START Source material

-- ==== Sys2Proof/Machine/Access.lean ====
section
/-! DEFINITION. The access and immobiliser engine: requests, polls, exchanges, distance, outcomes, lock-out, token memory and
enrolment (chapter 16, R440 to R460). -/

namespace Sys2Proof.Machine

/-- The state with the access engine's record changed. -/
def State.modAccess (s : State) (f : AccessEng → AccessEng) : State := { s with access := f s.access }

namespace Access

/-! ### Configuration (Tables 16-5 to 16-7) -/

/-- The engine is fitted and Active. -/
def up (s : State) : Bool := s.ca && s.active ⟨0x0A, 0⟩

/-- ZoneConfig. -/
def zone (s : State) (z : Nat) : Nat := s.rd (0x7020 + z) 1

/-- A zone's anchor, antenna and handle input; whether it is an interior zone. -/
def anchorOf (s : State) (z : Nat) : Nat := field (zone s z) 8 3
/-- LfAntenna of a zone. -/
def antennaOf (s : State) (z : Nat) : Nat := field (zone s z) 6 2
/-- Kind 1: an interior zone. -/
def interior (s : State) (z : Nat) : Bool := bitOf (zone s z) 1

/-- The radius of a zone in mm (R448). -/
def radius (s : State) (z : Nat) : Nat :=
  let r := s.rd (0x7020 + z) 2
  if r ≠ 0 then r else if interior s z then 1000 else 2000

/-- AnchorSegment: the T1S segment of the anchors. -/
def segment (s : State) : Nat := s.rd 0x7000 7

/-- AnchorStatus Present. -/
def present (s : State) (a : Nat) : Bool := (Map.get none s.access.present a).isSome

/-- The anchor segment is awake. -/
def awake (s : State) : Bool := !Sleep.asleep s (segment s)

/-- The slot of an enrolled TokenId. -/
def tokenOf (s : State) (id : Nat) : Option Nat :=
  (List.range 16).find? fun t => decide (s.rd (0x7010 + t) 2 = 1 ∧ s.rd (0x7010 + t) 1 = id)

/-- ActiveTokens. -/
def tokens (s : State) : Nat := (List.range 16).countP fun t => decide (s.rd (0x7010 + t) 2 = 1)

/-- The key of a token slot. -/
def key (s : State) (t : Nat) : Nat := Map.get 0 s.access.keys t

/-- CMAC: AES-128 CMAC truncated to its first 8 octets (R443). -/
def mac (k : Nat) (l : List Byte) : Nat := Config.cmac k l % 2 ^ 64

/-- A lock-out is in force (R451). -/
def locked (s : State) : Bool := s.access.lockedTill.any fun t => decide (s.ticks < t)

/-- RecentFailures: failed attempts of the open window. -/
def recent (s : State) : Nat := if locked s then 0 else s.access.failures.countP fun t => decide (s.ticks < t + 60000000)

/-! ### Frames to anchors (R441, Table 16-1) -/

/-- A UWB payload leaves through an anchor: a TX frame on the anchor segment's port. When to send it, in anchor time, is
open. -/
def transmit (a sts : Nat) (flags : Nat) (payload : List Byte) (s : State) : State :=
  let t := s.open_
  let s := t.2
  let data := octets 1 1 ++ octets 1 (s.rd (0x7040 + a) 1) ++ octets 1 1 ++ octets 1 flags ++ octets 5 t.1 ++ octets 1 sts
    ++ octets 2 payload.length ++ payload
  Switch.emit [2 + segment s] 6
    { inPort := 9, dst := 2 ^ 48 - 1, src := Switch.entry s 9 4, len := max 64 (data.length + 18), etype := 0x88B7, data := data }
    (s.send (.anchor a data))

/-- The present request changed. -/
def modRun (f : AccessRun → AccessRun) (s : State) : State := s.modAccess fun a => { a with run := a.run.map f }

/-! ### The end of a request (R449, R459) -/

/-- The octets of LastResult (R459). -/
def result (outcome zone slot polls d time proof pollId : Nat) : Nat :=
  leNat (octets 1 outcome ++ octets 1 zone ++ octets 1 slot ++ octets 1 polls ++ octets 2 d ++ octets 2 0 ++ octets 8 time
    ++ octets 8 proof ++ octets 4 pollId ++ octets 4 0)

END Source material

* [What you have to do]: Only a number is expected here: how many lines above contain the word "octets".

* [Answer box]: 6